The experiments ran overnight on a 2021 MacBook Pro with 32GB RAM, the M1 chip, and 10 cores. Experimental code is available on GitHub, and release tags pin the version of the code used for each experiment. We also made an effort to run the experiments on a quiet machine connected to power. For all experiment groups, --parallel was unset, translating to unbounded parallelism.

Before between samples, we ran pulumi destroy –yes to ensure a fresh environment. Hyperfine measures shell startup time and subtracts the value before final measurements are recorded to more precisely represent the true cost of execution. All groups collected 20 samples each. We also discard stderr and stdout to reduce noise associated with logging to a tty, but we do record the status code of each command so can show they executed successfully.

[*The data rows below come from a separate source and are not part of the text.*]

-- ==== Sys2Proof/Machine/IngressOps.lean ====
section
/-! DEFINITION. Sensor ingress: enabling and disabling streams, lines into sluices, strips, the spillway, liveness; the jobs
the Strip Sequencer forms, and their withdrawal (chapters 6 and 9). -/

namespace Sys2Proof.Machine

open Sys2Proof

/-! ## Ports and states (R146) -/

/-- Ports run where ICLK does. -/
def State.portsRun (s : State) : Bool := s.clk.tbRun && s.pw.mode.awake

/-- Sluices cut strips in BENCH and DRIVE alone. -/
def State.sluicing (s : State) : Bool := (s.pw.mode = .bench || s.pw.mode = .drive) && s.clk.tbRun

/-- The enabled stream bound to a port, channel and, for a camera, data type (R148, R155, R156). -/
def State.bound (s : State) (pt port ch dt : Nat) : Option Sluice :=
  s.seq.sluices.find? fun q =>
    q.on && s.obj 0x3000 2 q.stream = pt && s.obj 0x3000 3 q.stream = port && s.obj 0x3000 4 q.stream = ch &&
    (pt != 1 || s.obj 0x3000 5 q.stream = dt)

/-- Count a discarded line. -/
def State.discardLine (s : State) (strm : Nat) : State := s.bump 0x3003 0x0A strm

/-- Count a packet or word as unattributed at a port of 0x3105. -/
def State.unattributed (s : State) (sub : Nat) : State := s.bump 0x3105 sub

/-! ## Lines (R148, R158 to R160, R180, R182) -/

/-- Cut bytes into groups of n. -/
def groups (n : Nat) (l : List Byte) : List (List Byte) := (List.range (l.length / n)).map fun k => slice l (n * k) n

/-- The stored form of a camera line (R148): 10 to 16 bit pixels right-aligned in two bytes. PRESUMED (log entry 18): the
packing of MIPI CSI-2. -/
def unpackLine (dt : Nat) (p : List Byte) : List Byte :=
  let b (g : List Byte) (k : Nat) : Nat := (g.getD k 0).toNat
  if dt = 0x2B then
    (groups 5 p).flatMap fun g => (List.range 4).flatMap fun k => leBytes 2 (b g k * 4 + bits (b g 4) (2 * k) 2)
  else if dt = 0x2C then
    (groups 3 p).flatMap fun g => (List.range 2).flatMap fun k => leBytes 2 (b g k * 16 + bits (b g 2) (4 * k) 4)
  else if dt = 0x2D then
    (groups 7 p).flatMap fun g => (List.range 4).flatMap fun k => leBytes 2 (b g k * 64 + bits (field g 4 3) (6 * k) 6)
  else if dt = 0x2E then
    (groups 2 p).flatMap fun g => leBytes 2 (b g 0 * 256 + b g 1)
  else p

/-- The components of a stored camera pixel, as places and bytes in it (R148): three of RGB888, chroma and luma of YUV422, else one. -/
def components (dt bs : Nat) : List (Nat × Nat) :=
  if dt = 0x24 then [(0, 1), (1, 1), (2, 1)] else if dt = 0x1E then [(0, 1), (1, 1)] else [(0, bs)]

/-- Whether a component is the chroma that a pixel of YUV422 shares with its neighbour. -/
def isChroma (dt off : Nat) : Bool := dt = 0x1E && off = 0

/-- A component of one pixel of a line. -/
def componentOf (bs : Nat) (line : List Byte) (x : Nat) (c : Nat × Nat) : Nat := field line (x * bs + c.1) c.2

/-- The source point of an output point (R180), over the divisor 16 × G²: the point plus the displacement interpolated bilinearly
between the four nodes around it. -/
def sourcePoint (q : Sluice) (width lines x y : Nat) : Int × Int :=
  let g := q.grid
  let cols := (lutNodes width lines g).1
  let node (i j sub : Nat) : Int := toSigned 16 (field q.lut (4 * (j * cols + i) + sub) 2)
  let i := x / g
  let j := y / g
  let fx := x % g
  let fy := y % g
  let disp (sub : Nat) : Int :=
    node i j sub * (((g - fx) * (g - fy) : Nat) : Int) + node (i + 1) j sub * ((fx * (g - fy) : Nat) : Int) +
    node i (j + 1) sub * (((g - fx) * fy : Nat) : Int) + node (i + 1) (j + 1) sub * ((fx * fy : Nat) : Int)
  let d : Int := 16 * g * g
  (x * d + disp 0, y * d + disp 2)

Python: Pre- and Post-patch

This experiment compares the performance of Pulumi Python before and after the patch was applied. The control group used Pulumi v3.43.1, while the experimental group used Pulumi v3.44.3. The primary difference between these two groups is that a fix was introduced for a Python runtime concurrency bug as part of v3.44.0. Both groups use the same benchmark program, which created 100 AWS SNS and 100 AWS SQS resources in parallel, as described earlier. Only the version of the Pulumi CLI is different between groups.

Control vs. Fix

GroupMeanStandard Deviation
Control222.232 s0.908 s
Experimental70.189 s1.497 s

Summary: The Experimental Group ran 3.17 ± 0.07 times faster than the Control Group, accounting for a +300% speedup in performance. Running Welch T-Test indicated statical significance (p = 2.93e-59, α=0.05).

Python vs. TypeScript

After seeing very promising results from the first experiment, we wanted to determine just how promising these results were. We decided to compare Pulumi Python to Pulumi TypeScript to see if this fix had narrowed the gap in performance between the two runtimes. We ported the Python program to TypeScript:

import * as pulumi from "@pulumi/pulumi";
import * as aws from "@pulumi/aws";

// SQS
[...Array(100).map((_, i) => {
  const name = `pulumi-${i}`;
  new aws.sqs.Queue(name);
})];

// SQS
[...Array(100).map((_, i) => {
  const name = `pulumi-${i}`;
  new aws.sqs.Queue(name);
})];

For this experiment, we fixed the version of the CLI to v3.44.3, which included the patch to the Python runtime. Here are the result.

TypeScript vs. Python

GroupMeanStandard Deviation
Python70.975 s0.909 s
TypeScript73.741 s1.574 s

Summary: The Python Group performed the best and ran 1.04 ± 0.03 times faster than the TypeScript Group. This accounts for a 4% difference in performance. A second T-Test indicated statical significance (p = 1.4e-07, α=0.05). Not only did Python close the gap with TypeScript, but it is also now marginally faster than its Node.js competitor.

Conclusion

It’s rare to have a small PR result in such a massive performance increase, but when it happens, we want to shout it from the rooftops. This change, which shipped last year in v3.44.3, does not require Python users to opt-in; their programs are now faster. This patch has closed the gap with the Node.js runtime. Users can now expect highly parallel Pulumi programs to run in a similar amount of time between either language.

Artifacts

You can check out the artifacts of the experiments on GitHub, including the source code.